Wow I think I need you as a personal shopper. Another super find!!!! Nice job.


----------



## SerifBalehawk (Aug 14, 2015)

All I could think was "I haunted like a wrecking ball!"

Neat looking clock! I love the color scheme, and the clock face's face is a nice touch! In the dark you wouldn't notice it until you got closer, or perhaps a black light fade, makes it spooky!


----------



## DandyBrit (May 23, 2013)

Oooh - very nice.


----------



## Headless (Sep 4, 2011)

Thanks guys. I was really pleased with the way it came up.



SerifBalehawk said:


> All I could think was "I haunted like a wrecking ball!"............


HAHAHAHAHA SBH that was exactly what hubby said!


----------



## RoxyBlue (Oct 6, 2008)

Really beautiful job, and I love the addition of the swinging skellie


----------



## Fiend4Halloween (Aug 28, 2008)

Great job!!!!! Now about that 13th hour face.....where did ya get that at??!!!!


----------



## Lightman (Aug 25, 2014)

Very impressive! Great detail and I like your color selection.


----------



## Hairazor (Mar 13, 2012)

You did a really Boss job!


----------



## drevilstein (Sep 17, 2013)

awesome, great color


----------



## Headless (Sep 4, 2011)

Fiend4Halloween said:


> Great job!!!!! Now about that 13th hour face.....where did ya get that at??!!!!

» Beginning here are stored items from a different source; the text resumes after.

/-- A coherent request outstanding at the home: its TAG, opcode and line, the bytes of a WB_DIRTY or WR_FULL, and what a
WR_FULL carries: 0 no ring line, 1 ring records, 2 the index line (R350, R359). -/
structure CohReq where
  tag : Nat
  opc : Nat
  line : Nat
  data : List Byte
  ring : Nat
deriving DecidableEq, Repr

/-- Who originated a remote request that holds a tag (R382, R383). -/
inductive TagUser where
  | piece (p run : Nat)
  | signal (p pc : Nat)
deriving DecidableEq, Repr

/-- A tag in use: its user, the port taken, and the number of the descriptor's piece. -/
structure TagUse where
  user : TagUser
  port : Nat
  piece : Nat
deriving DecidableEq, Repr

/-- A message in the shed's receive queue (R394). -/
structure Mgmt where
  opc : Nat
  src : Nat
  type : Nat
  port : Nat
  body : List Byte
deriving DecidableEq, Repr

/-- The companion link beyond its registers: mailboxes and the messages behind them, the link cache, the accesses and
coherent requests outstanding, requests that have expired, load reservations by core, vectors in their gap and those
held, the state of the index line, the ring lines by line number, heartbeat periods missed, whether heartbeats are timed,
posted writes that have not taken effect, and the lines whose acknowledgement a mailbox reply waits for, with its body
(R349 to R367, R540). -/
structure Companion where
  mboxIn : List Host.Cell
  mboxOut : List Host.Cell
  mail : Option Mail
  mailq : List Mail
  cache : SMap Line
  reqs : List HostReq
  coh : List CohReq
  expired : List Nat
  nextTag : Nat
  nextReq : Nat
  reserved : List (Nat × Nat)
  gaps : List Nat
  held : List Nat
  idxDirty : Bool
  idxOut : Bool
  idxEvt : Bool
  records : SMap (List Byte)
  missed : Nat
  hbOn : Bool
  ncOut : Nat
  ackWait : Option (List Nat × List Byte)
deriving DecidableEq, Repr

/-- The companion link at a start (R372). -/
def Companion.reset : Companion :=
  { mboxIn := [], mboxOut := [], mail := none, mailq := [], cache := [], reqs := [], coh := [], expired := [], nextTag := 0,
    nextReq := 0, reserved := [], gaps := [], held := [], idxDirty := false, idxOut := false, idxEvt := false, records := [],
    missed := 0, hbOn := false, ncOut := 0, ackWait := none }

/-! ## Slots and steps (chapter 7) -/

/-- A shoot tree (R260): nodes, parents and tokens. -/
structure Tree where
  n : Nat
  parents : List Nat
  tokens : List Nat
deriving DecidableEq, Repr

/-- A prompt chunk in its GDDR7 staging area (R256): address of its next token, tokens left, whether it ends the prompt. -/
structure Chunk where
  addr : Nat
  left : Nat
  last : Bool
deriving DecidableEq, Repr

/-- A slot beyond STP_SLOT (R250): what its OPEN latched, the pending token, tokens emitted, the position of the last
published record, the guide and its cursor, the chunks queued, the tree planned for the next step, the hold timer's
setting while it runs, the order of its OPEN, and the GDDR7 addresses of its item records (R219). -/
structure Slot where
  tag : Nat
  sample : Bool
  draftEn : Bool
  draftId : Nat
  maxShoots : Nat
  maxNew : Nat
  seed : Nat
  temp : Nat
  sieveP : Nat
  stops : List Nat
  token : Nat
  emitted : Nat
  lastPos : Option Nat
  guideAddr : Nat
  guideLen : Nat
  guideLive : Bool
  cursor : Nat
  chunks : List Chunk
  lastSeen : Bool
  plan : Tree
  hold : Option Nat
  order : Nat
  items : List Nat
deriving DecidableEq, Repr

/-- The tree of the root alone (R260). -/
def Tree.root : Tree := ⟨1, [255], [0]⟩
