-- ==== Sys2Proof/Machine/Array.lean ====
section
/-! DEFINITION. The matrix array (chapter 3): MCFG, LDS, MMUL, the shadow and its swap, row checks, injection and
repair. -/

namespace Sys2Proof.Machine

/-- Logical rows (K) of a format's arrangement (R88). -/
def arrK (f : Nat) : Nat := if f = 0 then 32 else if f = 1 ∨ f = 2 then 64 else 128

/-- Logical columns (N) of a format's arrangement (R88). -/
def arrN (f : Nat) : Nat := if f = 0 then 32 else if f = 9 ∨ f = 12 then 128 else 64

/-- Whether R84 allows a pair of stationary and streamed formats. -/
def arrPair (s x : Nat) : Bool :=
  if s = 12 then x = 12 || x = 11
  else if s = 11 ∨ s = 10 ∨ s = 13 then x = 11 || x = 10
  else if 3 ≤ s ∧ s ≤ 9 then decide (3 ≤ x) && decide (x ≤ 9)
  else if s = 1 ∨ s = 2 then x = 1 || x = 2
  else s = 0 && x = 0

/-- The integer pairs of R108. -/
def arrInt (s x : Nat) : Bool := (s = 11 || s = 12) && (x = 11 || x = 12)

/-- The pairs with scaled blocks of R108. -/
def arrBlock (s : Nat) (x : Nat) : Bool := !arrInt s x && decide (3 ≤ s)

/-- Whether the partial of a block is an exact integer sum (R108). -/
def arrIntPartial (s : Nat) : Bool := decide (10 ≤ s)

/-! ## MCFG -/

/-- The checks and effect of MCFG, in the order of R596 (R47, R48, R84, R145). -/
def mcfgRun (d : Dev) (p w : Nat) : Issued :=
  let stat := bitsOf w 54 4
  let strm := bitsOf w 50 4
  let klen := bitsOf w 42 8
  let nlen := bitsOf w 34 8
  if bitsOf w 0 25 ≠ 0 then .stop 0x0C01
  else if 14 ≤ stat ∨ 13 ≤ strm then .stop 0x0C42
  else if !fmtLicensed d stat then .stop 0x0C41
  else if !arrPair stat strm then .stop 0x0C42
  else if arrK stat < klen ∨ arrN stat < nlen then .stop 0x0C05
  else .done (d.modPlot p (fun pl =>
    { pl with mat := ⟨stat, strm, klen, nlen, bitsOf w 26 8, bitOf w 25⟩ }))

/-- MCFG (R145). -/
def execMcfg (p : Nat) (s : State) : Host.Outcome State Fault Refusal :=
  onDev s (fun d => issueWord d p (isOp 0x12) false (fun d _ w => mcfgRun d p w))

/-! ## Stationary loads -/

/-- The value of a stationary element, block and group scales included (R97). -/
def tileVal (t : Tile) (k n : Nat) : FVal :=
  let c := t.codes.getD (k * arrN t.fmt + n) 0
  if t.fmt = 13 then (round32 (mulExact (fInt (signedOf 8 c)) (decodeFp fmtBf16 (t.scales.getD (k / 32) 0)))).1
  else if fmtMX t.fmt then
    if k < t.klen ∧ n < t.nlen then
      (toB32 .rne false (mxValue t.fmt c (t.scales.getD (k / 32 * arrN t.fmt + n) 0))).1
    else fZero
  else elemVal t.fmt c

/-- The integer of a stationary element of an integer tile. -/
def tileInt (t : Tile) (k n : Nat) : Int := intElem t.fmt (t.codes.getD (k * arrN t.fmt + n) 0)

Thank you everyone. F4H I photoshopped two images together.


----------



## Pumpkin5 (Aug 8, 2010)

:jol:I love what you did to the clock, you really transformed it. I love the clock face, that is such a wonderful detail. (Ha, ha, I haunted like a wrecking ball....too funny!):lolkin:


----------



## kprimm (Mar 14, 2009)

Now that is a haunted clock. Nice work.


----------



## iowachap (Aug 19, 2015)

That clock is dead accurate...  Very nice job.


----------



## SterchCinemas (Aug 22, 2011)

Incredibly done!


----------



## punkineater (Apr 26, 2014)

Great makeover!!! :lolkin:


----------



## Headless (Sep 4, 2011)

Thank you everyone!


----------



## Sawtooth Jack (Apr 9, 2011)

Right out of some Tim Burton film, but better! That should be hanging on the wall year-round.


----------



## jdubbya (Nov 6, 2005)

Love this! Awesome detail and paint scheme.


----------



## Haunted Bayou (Feb 16, 2007)

That clock is fab. I love the face and the little skelly.


----------



## Headless (Sep 4, 2011)

LOL stop it guys - I'm blushing already hahahahahaha

Thank you. I'm actually planning on bringing it inside. I just need to find the perfect place to put it.


----------



## beelce (Jul 21, 2007)

Totally COOL....


----------